▶ _Task item_:
Find and copy each line of the data that includes "ofInt".

[Collected data entries]
-- ==== Sys2Proof/Machine/Texf.lean ====
section
/-! DEFINITION. Filtered fetch (R205, R206). -/

namespace Sys2Proof.Machine

/-- A sampler record, with the tile's fields in place where TILE is set. -/
structure Sampler where
  base : Nat
  size : List Nat
  efmt : Nat
  ch : Nat
  filter : Nat
  norm : Bool
  rowPitch : Nat
  slicePitch : Nat
  modes : List Nat
  border : List Nat
deriving DecidableEq, Repr

def Sampler.ofBytes (b : List Byte) : Sampler where
  base := fld b 0 8
  size := [fld b 8 2 + 1, fld b 10 2 + 1, fld b 12 2 + 1]
  efmt := fld b 14 1
  ch := fld b 15 1 % 4
  filter := fld b 15 1 / 4 % 4
  norm := nbit (fld b 15 1) 4
  rowPitch := fld b 16 4
  slicePitch := fld b 24 8
  modes := [fld b 20 1 % 4, fld b 20 1 / 4 % 4, fld b 20 1 / 16 % 4]
  border := (List.range 4).map fun k => fld b (32 + 4 * k) 4

/-- Texel formats that TEXF reads. -/
def texFormats : List Nat := [2, 3, 4, 5, 6, 10, 11]
/-- Bytes and value of an element. -/
def texBytes (e : Nat) : Nat := if e == 2 then 4 else if e == 3 || e == 4 then 2 else 1
def texVal (e c : Nat) : Val :=
  match e with
  | 2 => Fmt.f32.val c
  | 3 => Fmt.f16.val c
  | 4 => Fmt.bf16.val c
  | 5 => Fmt.e4m3.val c
  | 6 => Fmt.e5m2.val c
  | 10 => Val.ofInt (sextInt 8 c)
  | _ => Val.ofInt (c % 256 : Nat)

/-- Is the record invalid (R205)? -/
def samplerBad (b : List Byte) : Bool :=
  let r := Sampler.ofBytes b
  let tile := nbit (fld b 15 1) 5
  let deep := decide (1 < nth r.size 2 1)
  fld b 15 1 / 64 != 0 || fld b 20 1 / 64 != 0 || fld b 21 3 != 0 || fld b 48 16 != 0 || r.modes.contains 3 || r.filter == 3
    || (r.filter == 1 && deep) || (r.filter == 2 && !deep)
    || (if tile then r.ch != 0 || deep || r.filter == 2 else !texFormats.contains r.efmt)

/-- The sampler that TILE makes of a placard. -/
def Sampler.ofTile (r : Sampler) (p : Plac) : Sampler :=
  { r with base := r.base + 16, size := [p.cols, p.rows, 1], efmt := p.efmt, rowPitch := 16 * p.pitch }

/-- floor of a finite value, and what is left of it. -/
def floorV : Val → Int × Val
  | .fin n m e =>
    let lo := min e 0
    let z := Val.scaled n m e lo
    let k := (2 : Int) ^ (-lo).toNat
    let r := z % k
    (z / k, .fin false r.toNat lo)
  | v => (0, v)

/-- The index of a texel on an axis, by border mode; none is outside. -/
def border (mode size : Nat) (k : Int) : Option Nat :=
  match mode with
  | 0 => some (max 0 (min k ((size : Int) - 1))).toNat
  | 1 => some (k % (size : Int)).toNat
  | _ => if 0 ≤ k && k < (size : Int) then some k.toNat else none

/-- The texel indices of an axis and the weight of the second. -/
def axisTexels (r : Sampler) (k : Nat) (c : Val) : Option (List (Option Nat) × Val) :=
  let size := nth r.size k 1
  let q := if r.norm then rnd .f32 (Val.times c (.fin false size 0)) else c
  if !Val.fin? q then none
  else
    let (i, f) := if r.filter == 0 then ((floorV q).1, .fin false 0 0) else floorV (rnd .f32 (Val.sub q (.fin false 1 (-1))))
    some ([border (nth r.modes k 0) size i, border (nth r.modes k 0) size (i + 1)], f)

/-- Axes used: x and y, and z of a volume. -/
def Sampler.axes (r : Sampler) : Nat := if 1 < nth r.size 2 1 then 3 else 2

/-- What a lane samples: per axis its texels and weight; none for a coordinate that is not finite. -/
def samplePlan (r : Sampler) (ws : List Word) : Option (List (List (Option Nat) × Val)) :=
  (List.range r.axes).foldr (fun k acc =>
    let c := f32v (nth ws k 0#32).toNat
    match acc, if Val.fin? c then axisTexels r k c else none with
    | some l, some a => some (a :: l)
    | _, _ => none) (some [])

/-- The texel positions of a plan, x fastest. -/
def gridOf : List (List (Option Nat) × Val) → List (List (Option Nat))
  | [] => [[]]
  | (ks, _) :: l => (gridOf l).flatMap fun t => ks.map fun k => k :: t

/-- The address of a channel of a texel; none outside. -/
def texAddr (r : Sampler) (pos : List (Option Nat)) (c : Nat) : Option Nat :=
  if pos.contains none then none
  else
    let at_ := fun k => (nth pos k (some 0)).getD 0
    some ((r.base + at_ 2 * r.slicePitch + at_ 1 * r.rowPitch + (at_ 0 * (r.ch + 1) + c) * texBytes r.efmt) % 2 ^ 64)

/-- The addresses of a lane, ascending, each once. -/
def laneTexels (r : Sampler) (plan : List (List (Option Nat) × Val)) : List Nat :=
  let as := (gridOf plan).flatMap fun pos => (List.range (r.ch + 1)).filterMap (texAddr r pos)
  (as.foldl (fun (m : Map Unit) a => m.put a ()) []).map Prod.fst

def lerp (a b f : Val) : Val :=
  rnd .f32 (Val.plus (Val.times (Val.sub Val.one f) a) (Val.times f b))

/-- Interpolate along x, then y, then z: values in the order of `gridOf`. -/
def lerpAll : List (List (Option Nat) × Val) → List Val → Val
  | [], vs => valAt vs 0
  | (_, f) :: l, vs =>
    lerpAll l ((List.range (vs.length / 2)).map fun k => lerp (valAt vs (2 * k)) (valAt vs (2 * k + 1)) f)

/-- A lane's channels, as the bits of its group. -/
def texLane (r : Sampler) (ca : Cache) (lane : Nat) (ws : List Word) : GM Nat := do
  match samplePlan r ws with
  | none => pure ((List.range (r.ch + 1)).foldl (fun x _ => x * 2 ^ 32 + 0x7FC0_0000) 0)
  | some plan => do
    let vals ← (laneTexels r plan).foldlM (fun (m : Map Nat) a => do
      let b ← gLoad (some lane) ca (texBytes r.efmt) a
      pure (m.put a (leNat b))) []
    let chan := fun c =>
      rne32 (lerpAll plan ((gridOf plan).map fun pos =>
        match texAddr r pos c with
        | some a => texVal r.efmt (vals.get a 0)
        | none => f32v (nth r.border c 0)))
    pure ((List.range (r.ch + 1)).foldr (fun c x => chan c + 2 ^ 32 * x) 0)

def execTexf (h : Hdr) (cache : Cache) (d a b : Opd) : State → Host.Outcome State Fault Refusal :=
  runI h { srcs := [(a, 2), (b, 3)], dsts := [(d, 4)], opnd := 1 } false fun act => do
    if act == 0#32 then pure ()
    else do
      let s ← get
      let at_ := (src64 s none a).toNat
      M.trapIf (at_ % 64 != 0) { cause := Cause.alignment, opnd := 1, addr := at_ }
      let rb ← gM (gLoad none cache 64 at_)
      M.trapIf (samplerBad rb) { cause := Cause.samplerInvalid, opnd := 1, addr := at_ }
      let r0 := Sampler.ofBytes rb
      let r ← if nbit (fld rb 15 1) 5 then do
          M.trapIf (r0.base % 16 != 0) { cause := Cause.alignment, opnd := 1, addr := r0.base }
          let pb ← gM (gLoad none cache 16 r0.base)
          let p ← checkedPl (BitVec.ofNat 128 (leNat pb)) true false none 1
          M.trapIf (p.spar != 0 || p.transposed || p.brot != 0 || p.slay != 0 || !texFormats.contains p.efmt) (placT 8 1)
          pure (r0.ofTile p)
        else pure r0
      let s ← get
      suspendM (act.lanes.flatMap fun i =>
        match samplePlan r (srcWords s (some i) b 3) with
        | none => []
        | some plan => (laneTexels r plan).map fun va => ⟨some i, va, resolve .glob .load false (texBytes r.efmt) s (some i) va⟩)
      gatherM act fun i => do
        let s ← get
        let x ← texLane r cache i (srcWords s (some i) b 3)
        pure (dstN d (some i) (r.ch + 1) x, 0)

end Sys2Proof.Machine
end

▶ _Your response_:
  | 10 => Val.ofInt (sextInt 8 c)
  | _ => Val.ofInt (c % 256 : Nat)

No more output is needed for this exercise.